(Instructions to follow) The answer must be every line from the entries below that includes "extractLsb".

(Records supplied)

-- ==== Sys2Proof/Machine/Flags.lean ====
section
/-! DEFINITION. The registers as words and the status flags: the words reads return (R21 to R27, R85), the effects of
register writes (R23, R25 to R27), `STATUS.BUSY` (R31) and the interrupt line (R33, R193). -/

namespace Sys2Proof.Machine

/-- One bit as a word (R10). -/
def bitWord (b : Bool) : Word := if b then 1 else 0

/-- `STATUS.BUSY`: the phase is `Busy(_)` (R31). -/
def State.isBusy (s : State) : Bool :=
  match s.phase with
  | .idle => false
  | .busy _ => true

/-- The interrupt line: `STATUS.DONE ∧ CTRL.IRQ_EN` (R33, R193). -/
def State.irq (s : State) : Bool := s.done && s.irqEn

/-- `ID` (R21). -/
def idWord : Word := 0x4D455801

/-- `CFG` (R22): `MAXLEN` in bits 15:0, `HAS_KEYGEN` in bit 16. -/
def cfgWord (c : Config) : Word := BitVec.ofNat 32 c.maxlen ||| (bitWord c.hasKeygen <<< 16)

/-- `CTRL` as a read returns it (R23, R58): `IRQ_EN` in bit 0, `EMODE` in bit 1, which reads 0 without the key
generator. -/
def State.ctrlWord (s : State) : Word :=
  bitWord s.irqEn ||| (bitWord (s.emode && s.config.hasKeygen) <<< 1)

/-- `STATUS` as a read returns it (R85). -/
def State.statusWord (s : State) : Word :=
  (s.lastop.setWidth 32 <<< 8) ||| (s.errcode.setWidth 32 <<< 4) ||| (bitWord s.werr <<< 2)
    ||| (bitWord s.done <<< 1) ||| bitWord s.isBusy

/-- `LEN` as a read returns it (R26, R58). -/
def State.lenWord (s : State) : Word := s.len.setWidth 32

/-- `KBITS` as a read returns it (R27, R58): 0 without the key generator. -/
def State.kbitsWord (s : State) : Word := if s.config.hasKeygen then s.kbits.setWidth 32 else 0

/-- The write rule of `STATUS` (R25): bits 1 and 2 clear `DONE` and `WERR`; every other bit is ignored. -/
def State.writeStatus (s : State) (w : Word) : State :=
  { s with done := s.done && !w.getLsbD 1, werr := s.werr && !w.getLsbD 2 }

/-- A write of `CTRL` (R23, R58): `EMODE` is written only with the key generator. -/
def State.writeCtrl (s : State) (w : Word) : State :=
  { s with irqEn := w.getLsbD 0, emode := if s.config.hasKeygen then w.getLsbD 1 else s.emode }

/-- A write of `LEN` (R26): bits 15:0 as written. -/
def State.writeLen (s : State) (w : Word) : State := s.setLen (w.extractLsb' 0 16)

/-- A write of `KBITS` (R27, R58): bits 15:0 as written, only with the key generator. -/
def State.writeKbits (s : State) (w : Word) : State :=
  { s with kbits := if s.config.hasKeygen then w.extractLsb' 0 16 else s.kbits }

end Sys2Proof.Machine
end

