-- ==== Sys2Proof/Machine/Zeroize.lean ====
section
/-! DEFINITION. ZEROIZE (R170, R171): its validation, its completion, and its meaning as a command. -/

namespace Sys2Proof.Machine

/-- `validate(ZEROIZE)` never fails (R170). -/
def validateZeroize : Code := .ok

/-- Clears a window if the engine has it (R170). -/
def State.clearPresent (s : State) (W : Window) : State :=
  if W.present s.config.hasKeygen then s.clearWin W else s

/-- The completion step of ZEROIZE (R103, R170): every window cleared, then `complete(0)`. -/
def completeZeroize (s : State) : State :=
  ((((((s.clearPresent .x).clearPresent .k).clearPresent .n).clearPresent .r).clearPresent .eOut).clearPresent
    .dOut).complete .ok

/-- ZEROIZE: from idle, its start (R100, R170); in flight, its completion step (R103); while another command is in
flight, a command is dropped (R106). -/
def execZeroize (s : State) : Outcome :=
  match s.phase with
  | .idle => .next (s.start .zeroize 0x3 validateZeroize)
  | .busy .zeroize => .next (completeZeroize s)
  | .busy .modexp => .next s.dropWrite
  | .busy .keygen => .next s.dropWrite

end Sys2Proof.Machine
end

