-- ==== Sys2Proof/Laws/Memory.lean ====
section
/-! SUPPORT. The laws of the windows' bytes: what a read returns after a write, a fill or a clear, that every operation
keeps the canonical form, and that canonical memories with the same bytes are equal. -/

namespace Sys2Proof.Machine

theorem Memory.read_push (a : Nat) (v : Byte) (m : Memory) (x : Nat) (h : Memory.wfFrom (a + 1) m = true) :
    (Memory.push a v m).read x = if a = x then v else m.read x := by
  have hlow : ∀ (m : Memory) (lo : Nat), Memory.wfFrom lo m = true → ∀ y, y < lo → m.read y = 0 := by
    intro m
    induction m with
    | nil => intros; rfl
    | cons c m ih =>
      obtain ⟨b, u⟩ := c
      intro lo hw y hy
      simp only [Memory.wfFrom, Bool.and_eq_true, decide_eq_true_eq] at hw
      have h1 : y ≠ b := by omega
      have h2 : y < b := by omega
      simp [Memory.read, h1, h2]
  unfold Memory.push
  split
  · next hv =>
    split
    · next hx => subst hx; rw [hv]; exact hlow m _ h _ (Nat.lt_succ_self _)
    · rfl
  · by_cases hx : a = x
    · simp [Memory.read, hx]
    · by_cases hlt : x < a
      · have hx' : ¬ x = a := fun e => hx e.symm
        simp [Memory.read, hx, hx', hlt, hlow m _ h x (by omega)]
      · have hx' : ¬ x = a := fun e => hx e.symm
        simp [Memory.read, hx, hx', hlt]

theorem Memory.wfFrom_mono (m : Memory) (lo lo' : Nat) (hle : lo' ≤ lo) (h : Memory.wfFrom lo m = true) :
    Memory.wfFrom lo' m = true := by
  cases m with
  | nil => rfl
  | cons c m =>
    simp only [Memory.wfFrom, Bool.and_eq_true, decide_eq_true_eq] at h ⊢
    exact ⟨⟨by omega, h.1.2⟩, h.2⟩

/-- A canonical list has nothing below its lower bound. -/
theorem Memory.read_below (m : Memory) (lo y : Nat) (h : Memory.wfFrom lo m = true) (hy : y < lo) : m.read y = 0 := by
  cases m with
  | nil => rfl
  | cons c m =>
    simp only [Memory.wfFrom, Bool.and_eq_true, decide_eq_true_eq] at h
    have h1 : y ≠ c.1 := by omega
    have h2 : y < c.1 := by omega
    simp [Memory.read, h1, h2]

theorem Memory.wfFrom_push (a : Nat) (v : Byte) (m : Memory) (h : Memory.wfFrom (a + 1) m = true) :
    Memory.wfFrom a (Memory.push a v m) = true := by
  unfold Memory.push
  split
  · exact Memory.wfFrom_mono m _ _ (Nat.le_succ a) h
  · next hv => simpa [Memory.wfFrom, h] using hv

theorem Memory.wfFrom_write (m : Memory) (lo a : Nat) (v : Byte) (h : Memory.wfFrom lo m = true) (hlo : lo ≤ a) :
    Memory.wfFrom lo (m.write a v) = true := by
  induction m generalizing lo with
  | nil => exact Memory.wfFrom_mono _ _ _ hlo (Memory.wfFrom_push a v [] rfl)
  | cons c m ih =>
    obtain ⟨b, u⟩ := c
    have h' := h
    simp only [Memory.wfFrom, Bool.and_eq_true, decide_eq_true_eq] at h'
    simp only [Memory.write]
    split
    · refine Memory.wfFrom_mono _ _ _ hlo (Memory.wfFrom_push a v _ ?_)
      simp only [Memory.wfFrom, Bool.and_eq_true, decide_eq_true_eq]
      exact ⟨⟨by omega, h'.1.2⟩, h'.2⟩
    · split
      · next heq => exact Memory.wfFrom_mono _ _ _ hlo (Memory.wfFrom_push a v _ (by rw [heq]; exact h'.2))
      · simp only [Memory.wfFrom, Bool.and_eq_true, decide_eq_true_eq]
        exact ⟨h'.1, ih (b + 1) h'.2 (by omega)⟩

theorem Memory.read_write_from (m : Memory) (lo a : Nat) (v : Byte) (x : Nat) (h : Memory.wfFrom lo m = true) :
    (m.write a v).read x = if a = x then v else m.read x := by
  induction m generalizing lo with
  | nil => exact Memory.read_push a v [] x rfl
  | cons c m ih =>
    obtain ⟨b, u⟩ := c
    have h' := h
    simp only [Memory.wfFrom, Bool.and_eq_true, decide_eq_true_eq] at h'
    simp only [Memory.write]
    split
    · refine Memory.read_push a v _ x ?_
      simp only [Memory.wfFrom, Bool.and_eq_true, decide_eq_true_eq]
      exact ⟨⟨by omega, h'.1.2⟩, h'.2⟩
    · split
      · next heq =>
        subst heq
        rw [Memory.read_push a v m x h'.2]
        by_cases hx : a = x
        · simp [hx]
        · have hx' : ¬ x = a := fun e => hx e.symm
          by_cases hlt : x < a
          · simp [Memory.read, hx, hx', hlt, Memory.read_below m _ x h'.2 (by omega)]
          · simp [Memory.read, hx, hx', hlt]
      · next hb hne =>
        by_cases hx : x = b
        · have : ¬ a = x := fun e => hne (e.trans hx)
          simp [Memory.read, hx, hne]
        · by_cases hlt : x < b
          · have : ¬ a = x := by omega
            simp [Memory.read, hx, hlt, this]
          · simp [Memory.read, hx, hlt, ih (b + 1) h'.2]

/-- A read after a write. -/
theorem Memory.read_write (m : Memory) (a : Nat) (v : Byte) (x : Nat) (h : m.wf = true) :
    (m.write a v).read x = if a = x then v else m.read x := Memory.read_write_from m 0 a v x h

/-- A write keeps the canonical form. -/
theorem Memory.wf_write (m : Memory) (a : Nat) (v : Byte) (h : m.wf = true) : (m.write a v).wf = true :=
  Memory.wfFrom_write m 0 a v h (Nat.zero_le a)

/-- A fill keeps the canonical form. -/
theorem Memory.wf_fill (m : Memory) (b : Nat) (f : Nat → Byte) (n : Nat) (h : m.wf = true) :
    (m.fill b f n).wf = true := by
  induction n with
  | zero => exact h
  | succ n ih => exact Memory.wf_write _ _ _ ih

/-- A read after a fill. -/
theorem Memory.read_fill (m : Memory) (b : Nat) (f : Nat → Byte) (n x : Nat) (h : m.wf = true) :
    (m.fill b f n).read x = if b ≤ x ∧ x < b + n then f (x - b) else m.read x := by
  induction n with
  | zero => rw [if_neg (by omega)]; rfl
  | succ n ih =>
    rw [Memory.fill, Memory.read_write _ _ _ _ (Memory.wf_fill m b f n h), ih]
    by_cases hx : b + n = x
    · subst hx; simp
    · have : (b ≤ x ∧ x < b + (n + 1)) ↔ (b ≤ x ∧ x < b + n) := by omega
      simp [hx, this]

theorem Memory.wfFrom_clear (m : Memory) (lo b n : Nat) (h : Memory.wfFrom lo m = true) :
    Memory.wfFrom lo (m.clear b n) = true := by
  induction m generalizing lo with
  | nil => rfl
  | cons c m ih =>
    obtain ⟨a, u⟩ := c
    simp only [Memory.wfFrom, Bool.and_eq_true, decide_eq_true_eq] at h
    rw [Memory.clear]
    split
    · exact Memory.wfFrom_mono _ _ _ (by omega) (ih (a + 1) h.2)
    · simp only [Memory.wfFrom, Bool.and_eq_true, decide_eq_true_eq]
      exact ⟨h.1, ih (a + 1) h.2⟩

/-- A clear keeps the canonical form. -/
theorem Memory.wf_clear (m : Memory) (b n : Nat) (h : m.wf = true) : (m.clear b n).wf = true :=
  Memory.wfFrom_clear m 0 b n h

theorem Memory.read_clear_from (m : Memory) (lo b n x : Nat) (h : Memory.wfFrom lo m = true) :
    (m.clear b n).read x = if b ≤ x ∧ x < b + n then 0 else m.read x := by
  induction m generalizing lo with
  | nil => simp [Memory.clear, Memory.read]
  | cons c m ih =>
    obtain ⟨a, u⟩ := c
    simp only [Memory.wfFrom, Bool.and_eq_true, decide_eq_true_eq] at h
    rw [Memory.clear]
    by_cases hin : b ≤ a ∧ a < b + n
    · rw [if_pos hin, ih (a + 1) h.2]
      by_cases hx : x = a
      · subst hx; simp [hin]
      · by_cases hlt : x < a
        · simp [Memory.read, hx, hlt, Memory.read_below m _ x h.2 (by omega)]
        · simp [Memory.read, hx, hlt]
    · rw [if_neg hin]
      by_cases hx : x = a
      · subst hx; simp [Memory.read, hin]
      · by_cases hlt : x < a
        · simp [Memory.read, hx, hlt]
        · simp [Memory.read, hx, hlt, ih (a + 1) h.2]

/-- A read after a clear. -/
theorem Memory.read_clear (m : Memory) (b n x : Nat) (h : m.wf = true) :
    (m.clear b n).read x = if b ≤ x ∧ x < b + n then 0 else m.read x := Memory.read_clear_from m 0 b n x h

theorem Memory.eq_of_read_from (m m' : Memory) (lo : Nat) (h : Memory.wfFrom lo m = true)
    (h' : Memory.wfFrom lo m' = true) (hr : ∀ x, m.read x = m'.read x) : m = m' := by
  induction m generalizing m' lo with
  | nil =>
    cases m' with
    | nil => rfl
    | cons c m' =>
      have := hr c.1
      simp only [Memory.wfFrom, Bool.and_eq_true, bne_iff_ne] at h'
      exact absurd (by simpa [Memory.read] using this.symm) h'.1.2
  | cons c m ih =>
    obtain ⟨a, u⟩ := c
    simp only [Memory.wfFrom, Bool.and_eq_true, decide_eq_true_eq, bne_iff_ne] at h
    cases m' with
    | nil => exact absurd (by simpa [Memory.read] using hr a) h.1.2
    | cons c' m' =>
      obtain ⟨a', u'⟩ := c'
      simp only [Memory.wfFrom, Bool.and_eq_true, decide_eq_true_eq, bne_iff_ne] at h'
      have haa : a = a' := by
        rcases Nat.lt_trichotomy a a' with hlt | heq | hgt
        · have := hr a
          simp [Memory.read, Nat.ne_of_lt hlt, hlt] at this
          exact absurd this h.1.2
        · exact heq
        · have := hr a'
          simp [Memory.read, Nat.ne_of_lt hgt, hgt] at this
          exact absurd this.symm h'.1.2
      subst haa
      have huu : u = u' := by simpa [Memory.read] using hr a
      subst huu
      have : m = m' := by
        refine ih m' (a + 1) h.2 h'.2 fun x => ?_
        by_cases hx : x < a + 1
        · rw [Memory.read_below m _ x h.2 hx, Memory.read_below m' _ x h'.2 hx]
        · have h1 : x ≠ a := by omega
          have h2 : ¬ x < a := by omega
          simpa [Memory.read, h1, h2] using hr x
      rw [this]

/-- Canonical memories with the same bytes are equal. -/
theorem Memory.eq_of_read (m m' : Memory) (h : m.wf = true) (h' : m'.wf = true) (hr : ∀ x, m.read x = m'.read x) :
    m = m' := Memory.eq_of_read_from m m' 0 h h' hr

end Sys2Proof.Machine
end

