/-! ### `State.startIllegal` -/

@[simp] theorem State.startIllegal_irqEn (opcode : BitVec 4) : (s.startIllegal opcode).irqEn = s.irqEn := rfl
@[simp] theorem State.startIllegal_emode (opcode : BitVec 4) : (s.startIllegal opcode).emode = s.emode := rfl
@[simp] theorem State.startIllegal_done (opcode : BitVec 4) : (s.startIllegal opcode).done = true := rfl
@[simp] theorem State.startIllegal_werr (opcode : BitVec 4) : (s.startIllegal opcode).werr = s.werr := rfl
@[simp] theorem State.startIllegal_errcode (opcode : BitVec 4) : (s.startIllegal opcode).errcode = 0x4 := rfl
@[simp] theorem State.startIllegal_lastop (opcode : BitVec 4) : (s.startIllegal opcode).lastop = opcode := rfl
@[simp] theorem State.startIllegal_len (opcode : BitVec 4) : (s.startIllegal opcode).len = s.len := rfl
@[simp] theorem State.startIllegal_kbits (opcode : BitVec 4) : (s.startIllegal opcode).kbits = s.kbits := rfl
@[simp] theorem State.startIllegal_mem (opcode : BitVec 4) : (s.startIllegal opcode).mem = s.mem := rfl
@[simp] theorem State.startIllegal_phase (opcode : BitVec 4) : (s.startIllegal opcode).phase = .idle := rfl
@[simp] theorem State.startIllegal_replies (opcode : BitVec 4) : (s.startIllegal opcode).replies = s.replies := rfl
@[simp] theorem State.startIllegal_config (opcode : BitVec 4) : (s.startIllegal opcode).config = s.config := rfl
@[simp] theorem State.startIllegal_program (opcode : BitVec 4) : (s.startIllegal opcode).program = s.program := rfl
@[simp] theorem State.startIllegal_reads (opcode : BitVec 4) : (s.startIllegal opcode).reads = s.reads := rfl
@[simp] theorem State.startIllegal_turns (opcode : BitVec 4) : (s.startIllegal opcode).turns = s.turns := rfl
@[simp] theorem State.startIllegal_patience (opcode : BitVec 4) : (s.startIllegal opcode).patience = s.patience := rfl
@[simp] theorem State.startIllegal_answers (opcode : BitVec 4) : (s.startIllegal opcode).answers = s.answers := rfl
@[simp] theorem State.startIllegal_fresh (opcode : BitVec 4) : (s.startIllegal opcode).fresh = s.fresh := rfl

/-! ### `State.dropWrite` -/

@[simp] theorem State.dropWrite_irqEn : (s.dropWrite).irqEn = s.irqEn := rfl
@[simp] theorem State.dropWrite_emode : (s.dropWrite).emode = s.emode := rfl
@[simp] theorem State.dropWrite_done : (s.dropWrite).done = s.done := rfl
@[simp] theorem State.dropWrite_werr : (s.dropWrite).werr = true := rfl
@[simp] theorem State.dropWrite_errcode : (s.dropWrite).errcode = s.errcode := rfl
@[simp] theorem State.dropWrite_lastop : (s.dropWrite).lastop = s.lastop := rfl
@[simp] theorem State.dropWrite_len : (s.dropWrite).len = s.len := rfl
@[simp] theorem State.dropWrite_kbits : (s.dropWrite).kbits = s.kbits := rfl
@[simp] theorem State.dropWrite_mem : (s.dropWrite).mem = s.mem := rfl
@[simp] theorem State.dropWrite_phase : (s.dropWrite).phase = s.phase := rfl
@[simp] theorem State.dropWrite_replies : (s.dropWrite).replies = s.replies := rfl
@[simp] theorem State.dropWrite_config : (s.dropWrite).config = s.config := rfl
@[simp] theorem State.dropWrite_program : (s.dropWrite).program = s.program := rfl
@[simp] theorem State.dropWrite_reads : (s.dropWrite).reads = s.reads := rfl
@[simp] theorem State.dropWrite_turns : (s.dropWrite).turns = s.turns := rfl
@[simp] theorem State.dropWrite_patience : (s.dropWrite).patience = s.patience := rfl
@[simp] theorem State.dropWrite_answers : (s.dropWrite).answers = s.answers := rfl
@[simp] theorem State.dropWrite_fresh : (s.dropWrite).fresh = s.fresh := rfl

(Answer box)
def State.writeLen (s : State) (w : Word) : State := s.setLen (w.extractLsb' 0 16)
  { s with kbits := if s.config.hasKeygen then w.extractLsb' 0 16 else s.kbits }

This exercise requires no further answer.